Option 1: Roll Back the Deployment (quickest resolution)

kubectl rollout undo deployment/adservice -n online-boutique-dev

This reverts to the last known-good version while the code bug is fixed.

Option 2: Fix the Code

If you have access to the demo-sandbox-online-boutique-src repository, fix the NullPointerException on the dev branch. Flux will automatically redeploy.

Option 3: Scale Down the Broken Service

If the broken service is not blocking other work:

kubectl scale deployment/adservice --replicas=0 -n online-boutique-dev

Step 6: Verify the Fix

After applying a fix, confirm the environment is healthy.
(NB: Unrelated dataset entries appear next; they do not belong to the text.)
-- ==== Sys2Proof/Machine/TblOps.lean ====
section
/-! DEFINITION. Epochs and pins: epoch roots, publication, the end of a readable epoch, the release of what
a request holds, and the retirement of graph versions (R50 to R53, R57, R61 to R63, R89, R103, R119,
R127, R226, R240). -/

namespace Sys2Proof.Machine

/-! ## Epoch roots (R61, R127) -/

/-- The content of a row slot: its header with bytes 22 and 23 as 0, then its code area. -/
def rowContent (cls dim : Nat) (slot : Bytes) : Bytes := (withPop slot 0 0).take (32 + codeBytes cls dim)

/-- The content of local row `l` of a fold as its working copy stands. -/
def rowBytes (s : State) (im : Image) (f tid : Nat) (img : Bool) (l : Nat) : Bytes :=
  let c := wcRead s im f tid img (rowAt im.desc f l)
  rowContent c.2.2.1 (dDim im.desc) c.2.1

/-- Leaf `k` of a fold. -/
def leafDigest (s : State) (im : Image) (f tid : Nat) (img : Bool) (k : Nat) : Bytes :=
  let sz := dPslot im.desc
  let lo := (4096 * k + sz - 1) / sz
  let hi := min (rowsOn im.desc f) ((4096 * (k + 1) + sz - 1) / sz)
  sha3 (0 :: toLE 4 k ++ (List.range (hi - lo)).flatMap (fun i => rowBytes s im f tid img (lo + i)))

/-- A node of 16 children, a missing one 32 zero bytes. -/
def nodeDigest (j : Nat) (l : List Bytes) : Bytes :=
  sha3 (1 :: toLE 1 j ++ (List.range 16).flatMap (fun i => (l[i]?).getD (List.replicate 32 0)))

/-- The nodes of level `j` over those below. -/
def nodesUp (j : Nat) (l : List Bytes) : List Bytes :=
  if l.isEmpty then [nodeDigest j []] else (chunks 16 l.length l).map (nodeDigest j)

/-- A fold's root from its leaves. -/
def treeRoot (l : List Bytes) : Bytes :=
  ((List.range (treeH l.length)).foldl (fun l j => nodesUp (j + 1) l) l).headD []

/-- The root of a fold: the nodes over its kept leaves. -/
def foldRoot (im : Image) (f : Nat) : Bytes := treeRoot (mget [] im.leaves f)

/-- The epoch root of an image from its kept leaves. -/
def epochRoot (im : Image) (tid : Nat) : Bytes :=
  let d := im.desc
  sha3 (2 :: toLE 2 tid ++ toLE 2 (dSidx d) ++ toLE 4 (dRows d) ++ toLE 1 (dMask d) ++
    (dFolds d).flatMap (foldRoot im))

/-- Block of a local row (R61). -/
def leafOf (d : Bytes) (l : Nat) : Nat := l * dPslot d / 4096

/-- Local rows of a fold among the first `n` rows of a table. -/
def rowsBelow (d : Bytes) (f n : Nat) : Nat := ((List.range (rowsOn d f)).filter (fun l => rowAt d f l < n)).length

/-- The leaves of a staged image's blocks whose rows have all landed, built as they land (R62, R128). -/
def growLeaves (s : State) (im : Image) (tid : Nat) (img : Bool) : Image :=
  { im with leaves := (dFolds im.desc).foldl (fun m f =>
      let n := rowsBelow im.desc f im.rows
      let full := if n = rowsOn im.desc f then leafCount im.desc f else leafOf im.desc n
      let have_ := mget [] m f
      mset [] m f (have_ ++ (List.range (full - have_.length)).map (fun k => leafDigest s im f tid img (have_.length + k)))) im.leaves }

/-- The table root of an epoch (R240). -/
def tableRoot (d : Bytes) (e : Epoch) : Bytes :=
  if dScnt d = 0 then e.root else sha3 (5 :: toLE 2 (dScnt d + 1) ++ e.slices.flatten)

/-! ## The end of an epoch and of an image -/

/-- What a fold holds of an image is freed: entries, masters, moments, journal and delta records; pending
deltas are counted (R103, R119). A migration of the image that still runs goes with its entry and its log
records, and is counted as neither made nor abandoned (log entry 125). -/
def freeOnFold (s : State) (tid : Nat) (img : Bool) (f : Nat) : State :=
  let x := fold s f
  let mine (t : BitVec 12) (i : Bool) : Bool := t.toNat == tid && i == img
  let n := (x.deltas.filter (fun d => mine d.tid d.img && !d.applied)).length
  let ks := (x.dir.filter (fun (_, e) => mine e.tid e.img)).map (·.1)
  let x := ks.foldl (fun x k => dropMig x k) x
  let s := setFold s f { x with
    dir := x.dir.filter (fun (_, e) => !mine e.tid e.img)
    waitDemote := x.waitDemote.filter (fun k => !ks.contains k)
    waitRepair := x.waitRepair.filter (fun k => !ks.contains k)
    wayWaits := x.wayWaits.filter (fun y => !mine y.2.1 y.2.2.1)
    masters := x.masters.filter (fun m => !mine m.tid m.img)
    deltas := x.deltas.filter (fun d => !mine d.tid d.img)
    journal := x.journal.filter (fun j => !mine j.tid j.img) }
  nextWaiting (cntN s (foldReg f aRuCntLateDiscard) 0 n) f

/-- An image freed with its extents. -/
def freeImage (s : State) (tid : Nat) (img : Bool) : State :=
  match imgOf (table s tid) img with
  | none => s
  | some im =>
    let s := (dFolds im.desc).foldl (fun s f => freeOnFold s tid img f) s
    updTable s tid (fun t => setImg t img none)

/-- The previous epoch becomes unreadable: its image is freed if it has been replaced or dropped, and a
dropped table's TID becomes free (R52, R63). -/
def prevGone (s : State) (tid : Nat) : State :=
  let t := table s tid
  match t.prev with
  | none => s
  | some p =>
    let s := updTable s tid (fun t => { t with prev := none })
    let live := match t.cur with | some c => c.img == p.img | none => false
    let s := if live then s else freeImage s tid p.img
    if t.cur.isNone then setTable s tid {} else s

/-- The previous epoch is readable while it holds pins or group holds (R52, R378). -/
def checkPrev (s : State) (tid : Nat) : State :=
  match (table s tid).prev with
  | some p => if p.pins = 0 ∧ p.holds = 0 then prevGone s tid else s
  | none => s

/-- A pin taken on the current epoch. -/
def pinCur (s : State) (tid : Nat) : State :=
  updTable s tid (fun t => { t with cur := t.cur.map (fun e => { e with pins := e.pins + 1 }) })

/-- A pin on a readable epoch of a table. -/
def pinNum (s : State) (tid : Nat) (n : Word) : State :=
  let up (e : Epoch) : Epoch := if e.num = n then { e with pins := e.pins + 1 } else e
  updTable s tid (fun t => { t with cur := t.cur.map up, prev := t.prev.map up })

/-- A pin released; the previous epoch's last pin makes it unreadable (R51, R52). -/
def unpin (s : State) (tid : Nat) (n : Word) : State :=
  let dec (e : Epoch) : Epoch := if e.num = n then { e with pins := e.pins - 1 } else e
  checkPrev (updTable s tid (fun t => { t with cur := t.cur.map dec, prev := t.prev.map dec })) tid

/-! ## Publication (R50, R58, R62, R63) -/

/-- Blocks of a fold that hold a row written in the open epoch (R128). -/
def markedLeaves (s : State) (im : Image) (f tid : Nat) (img : Bool) (ver : Nat) : List Nat :=
  (((fold s f).dir.filter (fun (_, e) => e.tid.toNat == tid && e.img == img && e.v && e.ver.toNat == ver)).map
    (fun (_, e) => leafOf im.desc (rowFold im.desc e.row.toNat).2)).eraseDups

/-- First node of a level of a fold's tree in its hash store, leaves first (R128, log entry 133). -/
def levelAt (n j : Nat) : Nat := ((List.range j).map (fun i => (n + 16 ^ i - 1) / 16 ^ i)).sum

/-- The RU's runs on the hash store for a set of leaves: each leaf written, and level by level the children of every
node above read and the node written (R127, R128, R355). -/
def hashRuns (s : State) (im : Image) (f : Nat) (ks : List Nat) : State :=
  let n := leafCount im.desc f
  let at_ (j k : Nat) : Nat := mget 0 im.base f + extBytes im.desc f + 32 * (levelAt n j + k)
  if ks.isEmpty then s
  else (List.range (treeH n + 1)).foldl (fun s j =>
    ((ks.map (· / 16 ^ j)).eraseDups).foldl (fun s k =>
      poolRuns (if j = 0 then s else poolRuns s f (at_ (j - 1) (16 * k)) (32 * min 16 ((n + 16 ^ (j - 1) - 1) / 16 ^ (j - 1) - 16 * k)) false) f (at_ j k) 32 true) s) s

/-- The marked leaves of a fold made again from their rows, which the RU reads (R128, R406). -/
def rehashFold (s : State) (im : Image) (tid : Nat) (img : Bool) (ver f : Nat) : State :=
  let ks := markedLeaves s im f tid img ver
  let s := ((List.range (rowsOn im.desc f)).filter (fun l => ks.contains (leafOf im.desc l))).foldl
    (fun s l => (wcRead s im f tid img (rowAt im.desc f l)).1) (hashRuns s im f ks)
  let ls := ks.foldl (fun (l : List Bytes) k => l.set k (leafDigest s im f tid img k)) (mget [] im.leaves f)
  updTable s tid (fun t => setImg t img ((imgOf t img).map (fun i => { i with leaves := mset [] i.leaves f ls })))

/-- Step 6 of R122: the leaves marked in a table's open epoch are computed again, once all its writes are made;
a staged image's tree was built as its rows landed. -/
def rehash (s : State) (tid : Nat) : State :=
  let t := table s tid
  match t.opened, t.cur.bind (fun e => (imgOf t e.img).map (fun i => (e.img, i))) with
  | some o, some (img, im) =>
    if o.hashed then s
    else
      let s := (dFolds im.desc).foldl (fun s f => rehashFold s im tid img (o.num.toNat % 256) f) s
      updTable s tid (fun t => { t with opened := t.opened.map (fun o => { o with hashed := true }) })
  | _, _ => s

/-- An open record still names an epoch (R378). -/
def named (s : State) (t : BitVec 12 × Word) : Bool := s.dl.records.any (fun r => r.epochs.contains t)

/-- The group holds an epoch of a group table that stops being current on this part alone: on the leader where a record
names it, and on any other part until RELEASE (R378, log entry 154). -/
def groupHolds (s : State) (tid : Nat) (e : Epoch) : Bool :=
  grpOn s && !s.dl.dissolved &&
    (match imgOf (table s tid) e.img with | some im => decide (0 < dScnt im.desc) | none => false) &&
    (!isLeader s || named s (BitVec.ofNat 12 tid, e.num))

/-- A table's staged image or open epoch becomes current with its root and the roots of every slice; through
the barrier, the epoch before it stays held by the group until RELEASE (R378). -/
def publish (s : State) (tid : Nat) (slices : List Bytes) (held : Bool) : State :=
  let s := if (table s tid).staged then s else rehash s tid
  let t := table s tid
  let img := if t.staged then t.stagedIn else (match t.cur with | some e => e.img | none => t.stagedIn)
  match imgOf t img with
  | none => s
  | some im =>
    let root := epochRoot im tid
    let n := buildEpoch t
    let e : Epoch := { num := n, img := img, root := root
                       slices := if slices.isEmpty then [root] else slices, since := s.np.ns
                       rule := match t.opened with | some o => o.rule | none => [] }
    let s := setTable s tid { t with
      prev := t.cur.map (fun c => { c with since := s.np.ns, holds := if held then 1 else 0 })
      cur := some e, opened := none, staged := false
      lastRoots := ((n, root) :: t.lastRoots).take 4 }
    checkPrev s tid

/-- The current epoch of a table ends without a new one; the group may hold it on (R63, R378). A leader releases an
epoch that no record names. -/
def dropTable (s : State) (tid : Nat) : State :=
  let t := table s tid
  let s := match t.cur with
    | some e => if isLeader s && !groupHolds s tid e && (match imgOf t e.img with | some im => decide (0 < dScnt im.desc) | none => false) then
        ((allParts s).filter (fun p => p ≠ myId s)).foldl (fun s p => droveSend s p (.release (BitVec.ofNat 12 tid) e.num)) s
      else s
    | none => s
  checkPrev (setTable s tid { t with
    prev := t.cur.map (fun c => { c with since := s.np.ns, holds := b2n (groupHolds s tid c) }), cur := none, dropped := true }) tid

/-- A table's staged image discarded. -/
def dropStaged (s : State) (tid : Nat) : State :=
  let t := table s tid
  if t.staged then updTable (freeImage s tid t.stagedIn) tid (fun t => { t with staged := false }) else s

/-! ## Requests -/

/-- Contexts bound to a request drain (R89). -/
def drainCtx (s : State) (h : Half) : State :=
  { s with folds := mmap {} (fun x => { x with ctxs := mmap {} (fun y =>
      if y.req = h ∧ y.st ≠ .free then { y with st := .draining } else y) x.ctxs }) s.folds }

/-- A version that nothing references retires, and is counted on the cores that held it (R226). -/
def sweepVersions (s : State) : State :=
  let held (v : Version) : Bool :=
    v.current || s.reqs.any (fun r => r.kind == .launch && !r.done &&
      ((r.gid == v.gid && r.ver == v.num) || r.kind2.any (fun (g, n) => g == v.gid && n == v.num)))
  let gone := s.graphs.filter (fun v => !held v)
  let s := { s with graphs := s.graphs.filter held }
  gone.foldl (fun s v => v.places.foldl (fun s p => cnt s (coreReg p.core aSqCntVerRetired)) s) s

/-- The pins of a request released (R51). -/
def releasePins (s : State) (h : Half) : State :=
  match req s h with
  | none => s
  | some r => r.pins.foldl (fun s (t, n) => unpin s t.toNat n) (updReq s h (fun r => { r with pins := [] }))

/-- What a request holds is released: pins, releases kept on the folds, contexts and versions (R51, R89,
R92, R226). -/
def releaseReq (s : State) (h : Half) : State :=
  match req s h with
  | none => s
  | some r =>
    let s := { drainCtx s h with reqs := s.reqs.filter (fun x => !(x.handle == h)) }
    let s := { s with folds := mmap {} (fun x => { x with rels := x.rels.filter (fun y => !(y.req == h)) }) s.folds }
    sweepVersions (r.pins.foldl (fun s (t, n) => unpin s t.toNat n) s)

end Sys2Proof.Machine
end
Ask the AI Assistant to Verify

“Is the adservice running now?”
“Check pod health in online-boutique-dev”
“Are there still any crashing pods?”

Success Criteria

All pods in Running state
No CrashLoopBackOff pods
Deployment shows desired replica count available
No new warning events
Ad banners display correctly on product pages

What You Learned

Key Takeaways

CrashLoopBackOff is the most common symptom of code errors. When a pod keeps crashing and restarting, start with the logs.
Logs tell the story. Application-level crashes almost always leave a clear error message in the container logs. RunWhen surfaces these automatically — either as pre-detected Issues or through on-demand diagnostic tasks.
You didn’t need kubectl. The AI Assistant found the right diagnostic tasks, ran them, and presented structured findings — all from a natural language prompt in Workspace Chat.
Code errors are isolated. When only one service is crashing and the error is in the application logs, you’re dealing with a code bug, not an infrastructure problem.

Troubleshooting Pattern: Code Errors

The pattern: Pod in CrashLoopBackOff → Check Logs → Is it an exception or error in app code? → If yes: Fix Code or Rollback. If no: Check Config / Resources.